Devolvi a revista à companhia de suas amigas de longa data – divirtam-se, garotas! - e olhei à minha volta. Todos os outros condenados estavam como eu, divididos – por um lado ansiosos, com a esperança de serem eles os próximos a entrar para ficar sem dores; por outro, esperando que fosse a vez de outro pacóvio qualquer por... puro e instintivo medo! Enfim... à minha frente, a recepcionista namorava com o próprio telefone,
3º mistério – Porque é que as recepcionistas também usam bata branca? Será para não se sentirem inferiores, como quem diz “reparem bem, eu também sou enfermeira e, ainda por cima, sei atender telefones, coisa que as outras não sabem fazer. Além disso, a minha bata está mais branquinha do que a delas, nunca tem sangue.”
telefone esse que, diga-se, já estava com um ar um pouco farto – afinal sempre havia alguém com bom senso ali. Sem nada para fazer, a não ser ouvir a 7ª sinfonia para brocas e gritos em dó maior, e embora não estivesse com muita vontade, resolvi ir à casa de banho,
4º mistério – Porque é que, nos dentistas, se pede à recepcionista para ir à casa de banho? Será que, como na escola, é para os adultos verem que nos portamos bem, somos bons meninos, e a seguir nos tratam – “tratam” aqui cai bem, tem duplo sentido, o dentista inspirou-me – melhor? Já agora, porque será que, nestes consultórios, o vulgo “WC” é normalmente elevado à superior condição de “lavabo”?
nem que fosse para conviver com o meu único amigo ali disponível. Quando voltei, sem dar tempo, sequer, para me sentar outra vez, finalmente (ou seria infelizmente?) chegou a minha vez. Chegado à porta, pedi para entrar.
5º mistério – Se é o médico que nos manda chamar, donde virá o servilismo idiota de “pedir licença”?
Fui superiormente autorizado a fazê-lo, sentei-me na cadeira da câmara dos horrores e esperei pelo matador, empunhando firmemente a seringa, dançando em olés mentais de fazer faísca e... lá vai disto – espetou-me a agulha, numa chicuelina cheia de garbo e profissionalismo, na zona mais roxa da minha pobre gengiva em pânico. Depois de outras cinco bandarilhadas, ao fim das quais tinha anestesiado não só a dita gengiva como o lábio, a sobrancelha e mais 324 cabelos - que ficaram espetados durante quatro horas, de tal forma que mais parecia saído de um qualquer ritual satânico -, achou-me pronto para a estocada final – o arranjo do dente. Magnânimo, autorizou: “pode cuspir!”.

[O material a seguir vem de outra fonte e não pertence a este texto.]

-- ==== Sys2Proof/Machine/TimerEvents.lean ====
section
/-! DEFINITION. Sys2Proof/Machine/TimerEvents.lean: the expiry of the patrol interval (9.2) and the millisecond tick with the
pace wrap (10.3). -/

namespace Sys2Proof.Machine

/-- Row 1 of R159: a step is in flight, and the expiry is counted as missed. -/
def missExpiry (s : State) : State :=
  { s with counters := { s.counters with patrolMissed := satInc s.counters.patrolMissed } }

/-- patrol_steps rises by 1 (R172). -/
def countStep (s : State) : State :=
  { s with counters := { s.counters with patrolSteps := satInc s.counters.patrolSteps } }

/-- Row 3 of R159: the locked cursor line is skipped with no read, and the cursor advances. -/
def skipLocked (s : State) : State := advanceCursor (tallySkipped (countSkipped (countStep s)))

/-- Row 4 of R159: a step begins at the cursor line. -/
def beginStep (s : State) : State :=
  countStep
    { s with
      patrol :=
        { s.patrol with
          step :=
            some { hostLine := s.patrol.cursor, sweep := s.patrol.sweep, state := .waiting, mediaLine := none,
                   mark := false } } }

/-- An expiry taken in READY, by the first row of R159 that applies. -/
def expiryInReady (s : State) : State :=
  if s.patrol.step.isSome then missExpiry s
  else if s.patrol.liveEnd < s.patrol.cursor then sweepEnd s
  else if isLocked s s.patrol.cursor then skipLocked s
  else beginStep s

/-- The interval timer expires and restarts from 0; in READY the expiry is acted on (R158, R159). With patrol_interval 0 no
expiry occurs. -/
def patrolExpires (s : State) : State :=
  if s.settings.patrolInterval = 0 then s
  else
    let restarted := { s with patrol := { s.patrol with timer := 0 } }
    if s.opState = .ready then settle (expiryInReady restarted) else restarted

/-- PATROL_EXPIRY (R159). -/
def execPatrolExpiry (s : State) : Host.Outcome State Fault Refusal := .next (whenUp patrolExpires s)

/-- One millisecond tick (R178): part time and the pace counter rise by 1; a pace counter that reaches pace_period returns
to 0 at the same tick and makes an alert request if a notice waits. -/
def tick (s : State) : State :=
  let wraps := s.settings.pacePeriod ≤ s.notices.pace + 1
  let risen :=
    { s with
      notices :=
        { s.notices with
          partTime := s.notices.partTime + 1
          pace := if wraps then 0 else s.notices.pace + 1
          tick := 0 } }
  if wraps ∧ s.notices.queue ≠ [] then alertRequest risen else risen

/-- MILLISECOND_TICK (R178). -/
def execMillisecondTick (s : State) : Host.Outcome State Fault Refusal := .next (whenUp tick s)

/-- PACE_WRAP: the tick at which the pace counter reaches pace_period (R178). Where the counter would not reach it at the
next tick there is no wrap (DESIGN CHOICE: assumptions 5 and 7). -/
def paceWraps (s : State) : State := if s.settings.pacePeriod ≤ s.notices.pace + 1 then tick s else s

/-- PACE_WRAP (R178). -/
def execPaceWrap (s : State) : Host.Outcome State Fault Refusal := .next (whenUp paceWraps s)

end Sys2Proof.Machine
end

6º mistério – Porque será considerada uma benção o acto de dar uma ‘escarradela’? Será porque imaginamos a cara do assassino no lavatório? E se esta moda pega para outras profissões liberais? Por exemplo, imaginemos que, a meio de uma reunião de engenharia, toda a gente cheia de gravatas e salamaleques, quem a dirige diz “podem cuspir”? Tudo aos gritos “luta de escarros, luta de escarros!”, a seguir... – bom, chega!

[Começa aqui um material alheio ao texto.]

/-- A millisecond tick raises part time and the pace counter by 1; where the pace counter reaches pace_period it returns to 0
at the same tick, and with a notice in the queue an alert request is made, which asserts a RELEASED line and arms an ASSERTED
one. PACE_WRAP is the tick at which it wraps (assumption 5, the model's choice). -/
def Obligations.TicksAndPaceWrap : Prop :=
  ∀ s : State, s.pins.resetLow = false →
    let n := s.notices
    let ticked (pace : Nat) (alert armed : Bool) : State :=
      { s with
        notices := { n with partTime := n.partTime + 1, pace := pace, tick := 0, alert := alert, armed := armed }
        out := Outputs.none }
    (n.pace + 1 < s.settings.pacePeriod → exec .millisecondTick s = .next (ticked (n.pace + 1) n.alert n.armed)) ∧
    (s.settings.pacePeriod ≤ n.pace + 1 →
      let wraps (alert armed : Bool) : Prop :=
        exec .millisecondTick s = .next (ticked 0 alert armed) ∧ exec .paceWrap s = .next (ticked 0 alert armed)
      (n.queue = [] → wraps n.alert n.armed) ∧
      (n.queue ≠ [] → n.alert = false → wraps true n.armed) ∧
      (n.queue ≠ [] → n.alert = true → wraps true true))

/-! ### Host execution -/

/-- The end of a host READ's MEDIA_READ, by class: CLEAN, SOFT and HEAVY complete OK with the corrected data, LOST completes
POISONED with the poisoned data after DATA_LOST and a LOST listing, TIMEOUT completes MEDIA_FAULT with no data and no listing.
Before its completion SOFT is taken by the SOFT action and HEAVY by a BUFFER request with the corrected data, or a listing with
auto_retire off, whatever becomes of the request. The entry keeps its context, and a head job of its line is re-examined. -/
def Obligations.HostReadEnds : Prop :=
  ∀ (e : Entry) (ctx : Context) (id : SlotId) (o : DecodeOutcome) (d : LineData) (s : State),
    TableLaw s → e ∈ s.channel.table → e.state = .executing ctx → ctx.phase = .read →
    let line := e.hostLine
    let completes (status : Status) (data : Option LineData) (t : State) : State :=
      examineLine line
        { t with
          channel :=
            { t.channel with
              table :=
                t.channel.table.map fun x =>
                  if x.tag = e.tag then { x with state := .completing status data (some ctx) } else x } }
    let ended := deliver (.host e.tag) id (.read o d) s
    let refusing := s.opState ≠ .ready ∨ s.journal.state = .failed
    deliver (.host e.tag) id .timeout s = completes .mediaFault none s ∧
    (o.cls = .clean → ended = completes .ok (some d) s) ∧
    (o.cls = .soft →
      ended = completes .ok (some d) (softAction line .hostRead s) ∧
      ((∀ x ∈ s.suspects, x.hostLine ≠ line) → s.settings.trackSoft = false → ended = completes .ok (some d) s) ∧
      ((∃ x ∈ s.suspects, x.hostLine = line) ∨ s.settings.trackSoft = true →
        let listed := listSuspect line .soft .hostRead s
        (∀ x ∈ listed.suspects, x.hostLine = line → x.hits < s.settings.softLimit) ∨ s.settings.autoRetire = false →
        ended = completes .ok (some d) listed)) ∧
    (o.cls = .heavy →
      ended = completes .ok (some d) (heavyWithData line .hostRead d none s).2 ∧
      (s.settings.autoRetire = false → ended = completes .ok (some d) (listSuspect line .heavy .hostRead s)) ∧
      (s.settings.autoRetire = true → refusing →
        ended = completes .ok (some d) (listSuspect line .deferred .hostRead s)) ∧
      (s.settings.autoRetire = true → ¬ refusing → s.queue ≠ [] → s.queue.length < 8 →
        (∀ j ∈ s.queue, j.hostLine ≠ line) →
        ended.queue =
            s.queue
              ++ [{ hostLine := line
                    kind := match mapEntry s line with | some m => .reretire m.spare | none => .retire
                    origin := .hostRead, source := .buffer, buffer := some d, attempts := 0, reserved := none
                    originator := none, state := .queued }] ∧
          ∀ x ∈ ended.channel.table, x.tag = e.tag → x.state = .completing .ok (some d) (some ctx))) ∧
    (o.cls = .lost →
      ended =
        completes .poisoned (some d)
          (listSuspect line .lost .hostRead (raise .dataLost (some line) none none [1] s)))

Aproveitei aquele momento de generosidade e... aí vai amarela! De regresso à tortura, mais buraco menos buraco, mais massa menos massa, fiquei consertado e lá me pirei dali para fora, agradecendo parvamente. De regresso à sala de espera, o único grande momento do dia – o olhar para os outros condenados! Um a um contemplei-os vagarosamente, rodando o olhar, como se dissesse “agora és tu, não, afinal és tu, não, enganei-me, és tu...”, com a saborosa certeza de que não seria eu. Depois desse pequeno gozo sádico, voltei-me para a recepcionista e perguntei-lhe quanto era, ao que ela – que, naquele momento, já me parecia com muito melhor aspecto, pelo menos dois whiskies e meio melhor – me respondeu com um qualquer número que ultrapassava o pornográfico - roçando, até, o Cavaco Silva completamente nu a fazer jogging. Paguei (conquistando, assim, a hipótese mais que provável de não almoçar nos três meses seguintes) e agradeci na mesma,
7º mistério – Porque será que, sempre que vamos a uma qualquer loja, e nos pedem um preço elevadíssimo por qualquer coisa protestamos, pedimos desconto, choramos, até convidamos a vendedora gorda, sebosa e borbulhosa para jantar se for preciso - e no dentista pagamos e agradecemos?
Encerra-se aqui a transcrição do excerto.